Özgürlüğe ağıt (a requiem for freedom)




Duygu Kocabaylıoğlu




İnsanoğlu, Platondan beri evrensel doğrunun peşinde, Aristo’dan beri mutlakıyetin dar çemberi içinde. Çünkü sınırları çizilmiş, kurtarılmış alanda eşelenmek her zaman daha rahat, daha zahmetsiz; daha güvenli. Birilerinin sizin yerinize mutlak doğruyu belirlediği ve tek yapmanız gerekenin bu mutlak doğruya göre hareket etmek olduğu sorunsuz ve sorumsuz bir yaşam şekli. Bu yüzden din odaklı yönetimlere, diğerlerinden daha bağlı, daha bağımlı, daha bir kanıksamış insanoğlu var tarih sahnesinde yüz yıllardır. Hıristiyan’ı, Müslüman’ı, Musevi’si fark etmeyecek kadar da uzlaşmış bir içgüdüyle. Tek Tanrı’dan ve iktidar erki olmaktan başka henüz ortak nokta tutturamamış, sürekli savaş hainde 3 büyük din.

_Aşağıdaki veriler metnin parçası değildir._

-- ==== Sys2Proof/Machine/State.lean ====
section
/-! DEFINITION. The state of the block as plain data: tiles, lanes, vats, lofts, semaphore stores, the network,
partitions with their couches, sessions, the supervisor, the black box, flash and fuses; the queue of waiting
commands; and the state right after a power-on reset. -/

namespace Sys2Proof.Machine

/-- Why the machine stops with a fault.  No command of this model faults: every row of the table has an
effect on every input (see NOTES.md, Stops). -/
inductive Fault where
  /-- Raised by nothing at present; kept so that a later row about hardware the spec says is absent has a
  named fault.  Safe: the machine stops. -/
  | absentUnit
deriving DecidableEq, Repr

/-- Why a command has no meaning. -/
inductive Refusal where
  /-- Raised by `exec` for a row that has no meaning yet.  Safe: the machine stops. -/
  | notModelled (mnemonic : String)
deriving DecidableEq, Repr

/-! ### Unit queues and the tile -/

/-- A queue command's operation (R295, R298, R302, R306, R310, R312). -/
inductive QOp where
  | qwait | wld | wldv | wsp | osp
  | vadd | vsub | vmul | vfma | vmin | vmax | vand | vor | vxor | vshl | vshr | vclt | vceq | vsel | vcvt | venc
  | vexp | vrcp | vrsq | vred | vscan | vamax | vtopk | vdraw | vsmax | vdrain | vld | vst | vsrch | vrot | vbcst
  | leval | ldrive | dcopy | dpress | dmcast | sadd | ssub | swait | sread
deriving DecidableEq, Repr

/-- Where a queued command stands: written, issued to its unit, or completed but behind an earlier one. -/
inductive CmdSt where
  | queued | issued | done
deriving DecidableEq, Repr

/-- One command in a unit queue with the scalar values copied at its issue (R293). -/
structure QCmd where
  op : QOp
  f1 : Reg
  f2 : Reg
  f3 : Reg
  mod : BitVec 6
  /-- The operand values of the registers named by F1, F2, F3; a pair's high word in bits [63:32]. -/
  a : BitVec 64
  b : BitVec 64
  c : BitVec 64
  /-- The PC and the stage counter at issue (R312, R318). -/
  pc : BitVec 16
  tag : BitVec 16
  /-- Scalar issue order, for the scoreboard (R315). -/
  seq : Nat
  st : CmdSt
  /-- The slip causes already counted for this command (R318). -/
  slipped : List Nat
  /-- An LEVAL that runs as a substitute (R308). -/
  sub : Bool
  /-- Cycles in net counts since a semaphore operation was sent (R272). -/
  age : Nat
  /-- The tile's cycle count at the issue to the unit (R192). -/
  at_ : Nat
  /-- An LEVAL that has run while the supply-warning flag was raised (R130), and the lane's count of calibration swaps
  at its issue (R158). -/
  win : Bool
  swaps : Nat
  /-- Its accesses of banks that have lost a port, each counted once (R192, R318). -/
  lost : List Nat
  /-- The turn in which it asked for the vat that it waits for (R131). -/
  vatAsk : Option Nat
deriving DecidableEq, Repr

/-- The planned wait that the scalar core is in (R290–R292). -/
inductive Wait where
  | none | stage (bin : BitVec 2) | send | stepend | fence (mask : BitVec 5)
deriving DecidableEq, Repr

/-- What STAGE saves (R283, R291). -/
structure Ckpt where
  regs : SMap Word
  pc : BitVec 16
  stagecnt : BitVec 16
  qdone : SMap (BitVec 16)
deriving DecidableEq, Repr

/-- The scalar core (R283, R289). -/
structure Scalar where
  /-- s1–s31; s0 is never listed and reads as zero. -/
  regs : SMap Word
  /-- The cycle from which a register's result can be read without waiting (R288, R314). -/
  ready : SMap Nat
  pc : BitVec 16
  entry : BitVec 16
  cyc : BitVec 48
  stagecnt : BitVec 16
  step : BitVec 64
  bin : BitVec 2
  pressovf : BitVec 16
  slipsTotal : BitVec 16
  slipsStep : BitVec 16
  slip1a : Word
  slip1b : Word
  /-- Completion counts by queue code (R294). -/
  qdone : SMap (BitVec 16)
  seq : Nat
  wait : Wait
  /-- The causes of waiting that the next instruction has already counted (R318). -/
  blocked : List Nat
  /-- Stopped by a command fault, until a TILE or PARTITION reset (R319). -/
  halted : Bool
  /-- Stopped by an uncorrectable word of the instruction store, until a PARTITION reset (R284). -/
  stopped : Bool
  ckpt : Ckpt
deriving DecidableEq, Repr

/-- A weight buffer (R62): format, depth, codes and scale bytes as loaded. -/
structure WBuf where
  loaded : Bool
  fmt : BitVec 4
  kt : Nat
  codes : List Byte
  scales : List Byte
  /-- Column sums of the checksum, formed during the load (R75, R79). -/
  sums : List Int
  ecc : Ecc
deriving DecidableEq, Repr

/-- The state of a scratchpad bank (R189). -/
inductive Bk where
  | on | ret | off
deriving DecidableEq, Repr

/-- A bank's present state and the state a running change leads to (R190). -/
structure Bank where
  cur : Bk
  next : Option Bk
deriving DecidableEq, Repr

Fakat yüzyıllar sonra ha ekonomik mutlakıyet olan kapitalizm geldi dinin yerine, ha daha özgürlükçü ve eşitlikçi olma iddiasındaki mutlak faşizm. Nasıl da mutlu insanoğlu kafasına kafasına dikte edilmesine zaten hali hazırda idrak edebileceklerinin.

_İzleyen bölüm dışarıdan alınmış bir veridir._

/-- The 64 B lines that `n` bytes at `off` touch. -/
def lineCount (off n : Nat) : Nat := if n = 0 then 0 else (off + n - 1) / 64 + 1 - off / 64

/-- Where the far end of a copy's present part joins the network, once for each 64 B of it; nowhere if it is the tile itself. -/
def partEnds (map : SMap Nat) (t : PTile) (x : Tile) (q : QCmd) : List (Nat × Nat × Nat) :=
  let a := q.farAddr x
  if adSpace a = 0 ∨ adSpace a = 1 then
    let far := physOf map (adC a) (adR a)
    if far = t then [] else List.replicate ((partLen x q + 63) / 64) far.port0
  else match partLoft x q with
    | some (site, off) => (List.range (lineCount off (partLen x q))).map fun i =>
        loftAt (Fin.ofNat 64 site) (Fin.ofNat 16 (off / 64 + i))
    | none => []

/-- Flits of data or requests, each with whether it is the last one to its end. -/
def dataFlits (mk : Nat × Nat × Nat → Bool → Flit) : List (Nat × Nat × Nat) → List Flit
  | [] => []
  | d :: r => mk d (!r.contains d) :: dataFlits mk r

/-- What the engine sends at the start of a part: the data on VC2, or a read request to each end on VC1. -/
def partAsk (map : SMap Nat) (t : PTile) (x : Tile) (q : QCmd) : List Flit :=
  let ends := partEnds map t x q
  if q.outward x then dataFlits (fun d last => mkFlit 2 t.port0 d x.pl.part t.key (.data last)) ends
  else dataFlits (fun d last => mkFlit 1 t.port0 d x.pl.part t.key (.data last)) ends.dedup

/-- The responses to a read request on VC2. -/
def partAnswer (map : SMap Nat) (t : PTile) (x : Tile) (q : QCmd) : List Flit :=
  if q.outward x then []
  else (partEnds map t x q).zipIdx.map fun e =>
    mkFlit 2 e.1 t.port0 x.pl.part t.key (.data (e.2 + 1 == (partEnds map t x q).length))

/-- A flit of the transfers of the tile with key `k`. -/
def Flit.isData (f : Flit) (k : Nat) : Bool := f.src == k && match f.msg with | .data _ => true | _ => false

/-- Flits of the tile's transfers are still on their way. -/
def Net.dataDue (n : Net) (k : Nat) : Bool := n.flits.any fun f => f.isData k && !(f.col == f.dcol && f.row == f.drow)

/-- The network without the tile's data flits, which have arrived. -/
def Net.dataTaken (n : Net) (k : Nat) : Net := { n with flits := n.flits.filter fun f => !f.isData k }

/-- The tile waits for an access, its part's first flits on their way. -/
def Fx.access (f : Fx) (c : Ctx) (q : QCmd) (x : Tile) : Fx :=
  { (f.set x) with flits := f.flits ++ partAsk c.s.map c.t x q }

Nasıl da rahat o sular, debelenmekten korkan küçük balıklar için. Kullanabileceğim tüm yetkilerimi 1 oy karşılığında sana devrediyorum ki, benim yerime anayasa(k)yı yapabilesin; yapabilesin ki, biz, bir arada duramayan habis insanoğlu tek elden yönetilmek için bak nasıl da feragat ediyoruz birbirimizi boğazlama özgürlüğünden... Sen söyle bize, ‘şunu yap, bunu yapma’ diye. Aman ha, başıboş bırakma, belli olmaz sağımız solumuz...


Ha yarın öbür gün, tamamen bizim iyiliğimizi gözeterek yaptığın yasaları beğenmediğimizi söylersek, olur ha es kaza fikrimizi beyan edersek, sakın kulak asma bu sivrisinek vızıltısına. Anlayana davul zurna az bile, sen kendin çalıp, oynamana bak; zira en baştan söyledik sen bizden daha âlim, daha bilirkişisin mevzuu bizim kişisel özgürlüklerimiz olduğunda...








Sen, ‘bize rağmen ve bizim için’ asıp kesebil ki, bir zamanlar kralların, padişahların güdümündeyken sarıldığımız o rahat mutlakıyetçiliğe zeval gelmesin, sakın ha!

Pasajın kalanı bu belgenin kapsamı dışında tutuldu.